Filament Productions
- Founded: 2005
- Founder: Fenton Williams
- Headquarters: Charlottesville, Virginia
- Services: Production design & touring video
- Website: FilamentProd.com

= Filament Productions =

American design company

Filament Productions is a production design and touring video company based in Charlottesville, Virginia, USA, since 2005. It was founded by Fenton Williams, who was the first road manager for the Dave Matthews Band ("DMB"). During the early 1990s, Williams realized he was not the best road manager and found his passion in designing sets and lighting at the DMB concerts. Filament Productions has since grown alongside the Dave Matthews Band, providing the band with video production, lighting and set design.

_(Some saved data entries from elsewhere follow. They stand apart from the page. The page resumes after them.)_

/-- ATOMIC_PERFORM (R246 to R249, R253, R269, R361): one indivisible read-modify-write at its place, whose write follows just the one that it reads; one
that stores nothing leaves a window's copies alone. What the strand has kept of the bytes follows (R263, R264). -/
def atomicPerform (sid q : Nat) (s : State) : Option State :=
  let core := coreOf sid
  match s.strand? sid with
  | none => none
  | some t =>
    match t.items.find? (·.q == q) with
    | some ⟨_, .atomic xop size pa va r x reg sn _, _, port⟩ =>
      if !s.itemOpen core t q ((List.range size).map (va + ·)) ((List.range size).map (pa + ·)) then none
      else
        match s.target pa with
        | none => none
        | some tgt =>
          if (s.heldLine sid (bytesOf tgt size 0)).isSome ∨ !s.portReady port tgt ∨ !s.lastNow core (bytesOf tgt size 0) then none
          else if placeOf tgt = .host ∧ s.hostDown then some (s.atomicLost sid q t.gang tgt reg)
          else if s.poisoned tgt then some ((s.meetError tgt).atomicLost sid q t.gang tgt reg)
          else
            let a := (s.sendBy port).rmw core (some sid) tgt size xop r.toNat x.toNat
            let writes := (amoNew xop (8 * size) a.1 r.toNat x.toNat).isSome
            let u := if writes then a.2.smearCopies core (bytesOf tgt size 0) else a.2
            some ((((u.useSpot tgt).takeLine core sn.meet tgt).updStrand sid fun t => (t.dropItem q).answer s.now reg q (BitVec.ofNat 64 a.1) tgt).saw sid q
              ((List.range size).map (tgt + ·)))
    | _ => none

/-- ATOMIC_PERFORM. -/
def execAtomicPerform (sid item : Nat) (s : State) : Out := s.act (atomicPerform sid item s)

/-- `copy OP x` on exact values, put to the window's format (R128, R153, R254): the bits and the events. A float value goes to an integer window as R128
converts it: a sum, or, under min and max, one of the two. -/
def winPut (d : Dword) (mode : Mode) (sat : Bool) (draw old : Nat) (src : Fmt) (x : Nat) : Nat × Nat :=
  let f := winFmt d
  let a := elemValue f old 0
  let b := elemValue src x 0
  let one (y : XV) : Nat × Nat := let r := convert src f mode sat draw y; (r.1, r.2 ||| sigInv [a, b])
  match winOp d with
  | 3 =>
    let c : Nat × Nat := if src.isFlt then convert src f mode sat draw b else (x, 0)
    let n : Int := match (if src.isFlt then elemValue f c.1 0 else b).exactInt with | some n => n | none => 0
    let o : Int := match a.exactInt with | some n => n | none => 0
    let r := putInt f.signed f.width sat (sintOf 128 (bitsOfInt 128 o ||| bitsOfInt 128 n))
    (r.1, r.2 ||| c.2)
  | 1 => one (a.minNum b)
  | 2 => one (a.maxNum b)
  | _ => let r := one (a.add (mode == 2) b); (r.1, r.2 ||| (if a.addInvalid b then fINV else 0))

/-- An element of a copy written: what equals the identity is not listed. -/
def AccWin.setCopy (x : AccWin) (g i v : Nat) : AccWin := { x with copies := x.copies.put (32768 * g + i) v }

/-- A window that has closed goes once no operation works on it (R255). -/
def State.settleWindow (s : State) (core gang : Nat) : State :=
  if s.windowBusy gang then s
  else s.updCore core fun c => match c.accWin with | some x => if x.closed && x.gang == gang then { c with accWin := none } else c | none => c

/-- A `vacc`, and a `vamerge`, that a strand of the gang committed before (R255). -/
def State.vaccBefore (s : State) (gang q : Nat) : Bool :=
  s.strands.any fun kv => kv.2.gang == gang && kv.2.items.any fun i => i.q < q && (match i.kind with | .vacc _ => true | _ => false)
def State.mergeBefore (s : State) (gang q : Nat) : Bool :=
  s.strands.any fun kv => kv.2.gang == gang && kv.2.items.any fun i => i.q < q && (match i.kind with | .vamerge _ _ _ _ => true | _ => false)

/-- VACC_UPDATE_PERFORM (R254, R255): the update of one element, after those of the strand that came before it on the same element of the same copy,
and after the folds of every `vamerge` that a strand of the gang committed before, when the copy's bank can accept it (R195, R280); its events go to `mstat`. -/
def vaccUpdatePerform (sid q elem : Nat) (s : State) : Option State :=
  let core := coreOf sid
  match s.strand? sid with
  | none => none
  | some t =>
    match t.items.find? (·.q == q) with
    | some ⟨_, .vacc ups, sent, _⟩ =>
      match ups.find? (·.elem == elem), (s.core core).accWin with
      | some u, some x =>
        if !s.bankFree core u.group then none else
        let same (v : VUpdate) : Bool := v.group == u.group && v.index == u.index
        let waits := (ups.any fun v => v.elem < elem && same v) ||
          t.items.any fun i => i.q < q && (match i.kind with | .vacc l => l.any same | _ => false)
        if x.gang ≠ t.gang ∨ waits ∨ s.mergeBefore t.gang q ∨ !s.crossed sent ∨ !fencesAllow false [] t.items q then none
        else
          let r := winPut x.desc (fwFrnd u.fw) (fwSat u.fw) u.draw (x.copy u.group u.index) (fmtOf (fwSrc1 u.fw)) u.bits
          let rest := ups.filter (·.elem != elem)
          let s' := ((s.useBank core u.group).updCore core fun c => { c with accWin := some (x.setCopy u.group u.index r.1) }).updStrand sid fun t =>
            { (if rest.isEmpty then t.dropItem q else t.setItem q (.vacc rest)) with mstat := t.mstat ||| BitVec.ofNat 6 r.2 }
          some (s'.settleWindow core t.gang)
      | _, _ => if ups.isEmpty then some ((s.updStrand sid fun t => t.dropItem q).settleWindow core t.gang) else none
    | _ => none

As of 2010, Filament Productions is one of the top production design and touring video companies in the industry because of its success with the Dave Matthews Band, which has been the third highest grossing touring band in the world and one of the highest attended touring bands in North America. Filament's list of clients now includes Tim McGraw, Zac Brown Band, Grateful Dead and Luke Bryan.

==Philanthropy==
In 2009, Filament Productions donated a 3000 sqft retail space on the Downtown Mall in Charlottesville, Virginia, to the Virginia Film Festival and also provided personnel to record the official trailer that played before every film. On June 22, 2010, Filament partnered with Nashville Rising, a benefit concert for Food Relief Victims in middle Tennessee headed by Faith Hill and Tim McGraw. Filament donated production design and touring video for the event which helped raise over $2 million. Over 19 different artists performed, including Miley Cyrus, Billy Ray Cyrus, Carrie Underwood, Blake Shelton, Jason Aldean, LeAnn Rimes, Luke Bryan, Michael W. Smith, Miranda Lambert, Taylor Swift, Toby Keith, Martina McBride, Amy Grant, Lynyrd Skynyrd, Blake Shelton, Julie Roberts and ZZ Top.

Filament also partnered Restore The Gulf's "Be The One" campaign for which Filament donated a production team to film Dave Matthews for his portion of the video. For the 2010 Virginia Film Festival, Filament produced the official trailer that played before every film, as well as the official commercial for the 2010 Festival.